It was from the Northern Ireland conflict that I first learned how language – like everything else – can be warped utterly. Take the late Martin McGuinness, not to mention his still-living, libel-hungry comrades.
For almost three decades they put bombs in public places, shot random people in the head and tortured others to death. After 30 years of this they received a wonderful career-end bonus. They became ‘men of peace’. Suddenly McGuinness and co were not to be criticised. Instead they were applauded for laying down their weapons. Before long they were travelling the world talking about ‘conflict resolution’. They won elections by pushing aside all those who had been against shooting people in the head from the start. Now if you condemned these killers you were ‘anti-peace process’.

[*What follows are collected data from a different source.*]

def execCopyStart (l : Fin 18) (s : State) : Host.Outcome State Fault Refusal :=
  if live s && 2 ≤ (getAux s (.host l)).rqIn then done (startCopy (.host l) s) else done s

/-- Failed for 4 marker periods and no copy has appeared: our side copies its own transmit lane (R184). -/
def execCopyMissingTimer (l : Fin 18) (s : State) : Host.Outcome State Fault Refusal :=
  let x := Lane.host l
  if live s && laneRole s x = lrFAILED && (getAux s x).rqOut &&
    !hostLanes.any (fun z => laneRole s z = lrCOVER && laneCopy s z = ownNumber s x) then done (startCopy x s)
  else done s

/-! ### Bring-up (R178–R180) -/

def isHost : Lane → Bool
  | .host _ => true
  | .panel _ => false

/-- A driver's third lane is its spare from the start (R191), unless it has taken a number. -/
def firstRole (l : Lane) (s : State) : State :=
  match l with
  | .host _ => s
  | .panel n => if n.val % 3 = 2 && laneRole s l = lrACTIVE then setLaneRole l lrSPARE s else s

/-- A lane that has failed or is quarantined takes no part in a bring-up (R189). -/
def mayRise (s : State) (l : Lane) : Bool :=
  laneRole s l ≠ lrFAILED && laneRole s l ≠ lrQUARANTINED && laneRole s l ≠ lrVERIFY

/-- The lane leaves DARK when its link or group is enabled; host lanes rest in Night (R416). -/
def execLaneEnable (l : Lane) (s : State) : Host.Outcome State Fault Refusal :=
  if live s && !(isHost l && s.pwr.st = .night) && laneState s l = lsDARK && enabled s (lanePage l) && laneRole s l ≠ lrFAILED &&
    laneRole s l ≠ lrQUARANTINED then done (setLaneState l lsDETECT (firstRole l s))
  else done s

def execDetectRetry (l : Lane) (seen : Bool) (ms : Nat) (s : State) : Host.Outcome State Fault Refusal :=
  if live s && laneState s l = lsDETECT && mayRise s l then
    if seen then done (startTrain l s)
    else if 100 ≤ ms then done (laneEvent l 4 s)
    else done s
  else done s

/-- TRAIN completes: the lane sends markers (R178, R179). -/
def execTrainDone (l : Lane) (s : State) : Host.Outcome State Fault Refusal :=
  if live s && laneState s l = lsTRAIN && mayRise s l then
    done (setLaneState l lsMARK (putAux l { getAux s l with timeouts := 0, goods := 0, misses := 0 } s))
  else done s

/-- The timeouts of R178; the third TRAIN timeout in a row fails the lane with CAUSE 5. -/
def execLaneStateTimeout (l : Lane) (s : State) : Host.Outcome State Fault Refusal :=
  if !live s then done s
  else
    let st := laneState s l
    if st = lsTRAIN then
      match l with
      | .panel _ => done s
      | .host _ =>
        let x := getAux s l
        let s1 := setLaneState l lsDETECT (putAux l { x with timeouts := x.timeouts + 1 } s)
        if x.timeouts + 1 = 3 then done (failLane l 5 s1) else done s1
    else if st = lsMARK ∨ st = lsORIENT ∨ st = lsDESKEW then done (startTrain l s)
    else done s

/-- Lanes fit to carry traffic. -/
def healthy (s : State) : List Lane :=
  hostLanes.filter (fun l => laneState s l = lsUP && laneRole s l ≠ lrFAILED && laneRole s l ≠ lrQUARANTINED &&
    laneRole s l ≠ lrVERIFY)

/-- Width of the link from its number of healthy lanes (R179). -/
def linkWidth (n : Nat) : Nat := if 16 ≤ n then 16 else if 8 ≤ n then 8 else if 4 ≤ n then 4 else 0

/-- The healthy lanes in ascending order, those that came back through a verification and were not restored last: none of
them takes a number that another can (R179, R189) (log entry 20, DEDUCED). -/
def inOrder (s : State) : List Lane :=
  (healthy s).filter (fun l => !(getAux s l).verified) ++ (healthy s).filter (fun l => (getAux s l).verified)

/-- Logical numbers: the first `w` healthy lanes are active, the next two are spares 16 and 17, others DARK (R179). The
transmitter takes the number; the receiver keeps the one that its markers gave where it is one of the link (R176). -/
def assignLanes (w : Nat) (s : State) : State :=
  ((inOrder s).zipIdx).foldl (fun s q =>
    let x := getAux s q.1
    let k := if q.2 < w then q.2 else q.2 - w + 16
    let ok := fun n => decide (n < w) || n = 16 || n = 17
    let num := if x.logical.any ok then x.logical else some k
    if q.2 < w + 2 then
      setLaneCopy q.1 0xFF (setLaneRole q.1 (if q.2 < w then lrACTIVE else lrSPARE)
        (putAux q.1 { x with logical := num, txNum := some k } s))
    else setLaneState q.1 lsDARK s) s

/-- The link layer starts (R139, R179). -/
def execLinkUp (s : State) : Host.Outcome State Fault Refusal :=
  let n := (healthy s).length
  let w := linkWidth n
  if linkUpNow s || !unitOn s 0x05 then done s
  else if w = 0 then done (raise 68 n s)
  else
    let s1 := setLink {} (assignLanes w s)
    done (raise 98 0 (setRegN Reg.LNH_LINK_STAT (1 + 2 ^ 8 * w) s1))

/-! ### Verification, return and restore (R189, R190) -/

/-- Ask for the verification of a quarantined lane: a panel lane through the scheduler, a host lane at the next
retrain (R189, R429). -/
def askVerify (l : Lane) (host : Bool) (s : State) : State :=
  if laneRole s l = lrQUARANTINED then
    match l with
    | .panel n => mntPush actPVER n.val host s
    | .host _ => putAux l { getAux s l with verifyAt := true } s
  else s

/-- The spare number that a host lane takes up when it becomes a spare: that of 16 and 17 which no other idle spare sends. -/
def spareNumber (s : State) : Nat :=
  if hostLanes.any (fun y => laneRole s y = lrSPARE && (getAux s y).txNum = some 16) then 17 else 16

/-- A verification passes: the lane is a spare with the spare's number; or fails: it stays QUARANTINED (R189). -/
def verifyDone (l : Lane) (pass : Bool) (s : State) : State :=
  let x := getAux s l
  let num := if isHost l && pass then some (spareNumber s) else x.txNum
  let s1 := putAux l { x with verifyAt := false, verified := x.verified || pass, txNum := num } s
  if laneRole s l = lrVERIFY ∨ laneRole s l = lrQUARANTINED then
    if pass then
      setLaneState l lsUP (setLaneCopy l 0xFF (setLaneCause l 0 (setLaneRole l lrSPARE s1)))
    else setLaneRole l lrQUARANTINED s1
  else s1

/-- One second in quarantine (R189; log entry 20, DEDUCED). -/
def execLaneVerifyTimer (l : Lane) (s : State) : Host.Outcome State Fault Refusal :=
  if live s then done (askVerify l false s) else done s

/-- RESTORE: the lane is given a copy of its number from the lane that covers it, and takes it back after two checked
marker periods (R190). A panel lane's copy begins at the number's next marker. -/
def restoreLane (l : Lane) (s : State) : State :=
  let num := ownNumber s l
  if laneRole s l = lrSPARE && (groupOf l).any (fun y => laneRole s y = lrCOVER && laneCopy s y = num) then
    beginCopy l num (putAux l { getAux s l with phase := .restoring 0 } (setLaneCopy l num s))
  else s

/-- Effect of a write of LCTL. -/
def effLctl (l : Lane) (v : Word) (s : State) : State :=
  let s1 := setReg (lctlA l) (v &&& 0xE0) s
  let s2 := if bit v 4 then setReg (prbsErrA l) 0 s1 else s1
  match fld v 0 4 with
  | 1 => restoreLane l s2
  | 2 => declareFailed l 6 s2
  | 3 => askVerify l true s2
  | _ => s2

/-- LCTL with its stored PRBS_SEL and a command. -/
def lctlWord (s : State) (l : Lane) (low : Nat) : Word := (getReg s (lctlA l) &&& 0xE0) ||| w32 low

def execRestore (m : Master) (l : Lane) (s : State) : Host.Outcome State Fault Refusal :=
  done (writeWith m (lctlA l) (lctlWord s l 1) (effLctl l (lctlWord s l 1)) s)

def execForceFail (m : Master) (l : Lane) (s : State) : Host.Outcome State Fault Refusal :=
  done (writeWith m (lctlA l) (lctlWord s l 2) (effLctl l (lctlWord s l 2)) s)

def execVerify (m : Master) (l : Lane) (s : State) : Host.Outcome State Fault Refusal :=
  done (writeWith m (lctlA l) (lctlWord s l 3) (effLctl l (lctlWord s l 3)) s)

def execPrbsClr (m : Master) (l : Lane) (s : State) : Host.Outcome State Fault Refusal :=
  done (writeWith m (lctlA l) (lctlWord s l 16) (effLctl l (lctlWord s l 16)) s)

/-- The pattern that a host lane's checker expects (R177, R178, R189). -/
def checkerSel (s : State) (l : Lane) : Nat :=
  if prbsSel s l ≠ 0 then prbsSel s l
  else if laneState s l = lsTRAIN || laneRole s l = lrQUARANTINED || laneRole s l = lrVERIFY then 4 else 0

/-- A counter of `w` bits that saturates rises by `n`. -/
def bumpBySatW (w a n : Nat) (s : State) : State :=
  if s.captured.contains (a / 4096) then s else setRegN a (min (regN s a + n) (2 ^ w - 1)) s

/-- Bits run through a lane's checker: errors are counted, LOCK follows, and 16 errors within 64 bits re-seed it (R177). -/
def checkLane (l : Fin 18) (taps : Nat × Nat) (bits : List Bool) (s : State) : State :=
  let a := Lane.host l
  let r := checkBits taps (getAux s a).ck (regBit s (lstatA a) 4) bits
  bumpBySatW 16 (Reg.LNH_PRBS_RESEED l.val) r.reseeds (bumpBySat (prbsErrA a) r.errors
    (setRegBit (lstatA a) 4 r.lock (putAux a { getAux s a with ck := r.ck } s)))

/-- The bits that an input receives while its checker is on (log entry 46, DESIGN CHOICE). -/
def execPrbsCheckerReseed (rx : CheckerBits) (s : State) : Host.Outcome State Fault Refusal :=
  match prbsTaps (checkerSel s (.host rx.l)) with
  | some taps => if live s then done (checkLane rx.l taps rx.bits s) else done s
  | none => done s

/-! ### Panel lanes at a marker position (R182, R186, R187, R190) -/

/-- SWITCH or BACK for lane number `num` (R193), to be sent in the stream of lane `l`. -/
def queueCmd (l : Lane) (opc num : Nat) (s : State) : State :=
  putAux l { getAux s l with cmds := (getAux s l).cmds ++ [cmdWord opc num] } s

/-- The lane that carries number `num` has sent a marker: a planned change of panel lane `y` to or from a copy goes on. SWITCH
follows two marker periods of the copy; the spare is idle two periods after BACK; a restored lane takes its number back
after two checked periods, told by BACK (log entry 20, DEDUCED). -/
def panelMark (l : Lane) (s : State) (y : Lane) : State :=
  match (getAux s y).phase with
  | .asked => if y = l then putAux y { getAux s y with phase := .copying 0 } s else s
  | .copying n =>
    if y ≠ l then s
    else if 2 ≤ n + 1 then queueCmd y 4 (markLane s y) (putAux y { getAux s y with phase := .away } s)
    else putAux y { getAux s y with phase := .copying (n + 1) } s
  | .returning n =>
    if y ≠ l then s
    else if 2 ≤ n + 1 then homeAgain y s else putAux y { getAux s y with phase := .returning (n + 1) } s
  | .restoring n =>
    if y = l || markLane s l ≠ ownNumber s y then s
    else if 2 ≤ n + 1 then queueCmd y 5 (ownNumber s y) (restored y s)
    else putAux y { getAux s y with phase := .restoring (n + 1) } s
  | _ => s

/-- Packets go out on panel lane `l`; a marker among their line bits moves planned changes on. -/
def sendPanel (l : Lane) (packets : List (List Word)) (s : State) : State :=
  let x := getAux s l
  let tx := packets.foldl (sendPacket (txMarker s l)) { x.tx with line := [] }
  let s1 := sentOn l tx s
  if x.tx.marks < tx.marks then (groupOf l).foldl (panelMark l) s1 else s1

Since we are going through the celebrations for the 25th anniversary of the Good Friday Agreement, it seems worth remaking this unpopular point. Last week we saw Joe Biden in Ireland chumming up with Gerry Adams. Soon afterwards, the Clintons were in town to celebrate the peace process. So a dissenting note is overdue.
A President Biden Selfie. pic.twitter.com/4NiiiUWlvU
— Gerry Adams (@GerryAdamsSF) April 13, 2023
Earlier this month somebody wrote to the Spectator letters page to stand up for John Major. I didn’t know he had fans. But this well-meaning reader claimed that I should not be so down on Sir John because, after all, he ‘was instrumental in establishing the foundations of peace in Northern Ireland’. What Major should in fact be credited with is rescuing Sinn Fein-IRA at the exact moment it had lost. He proved a master at resuscitating terrorists.
Suddenly McGuinness and co were not to be criticised – but applauded for laying down their weapons
As any historian of the conflict must know, by the time the IRA came to the negotiating table they had become operationally incapable.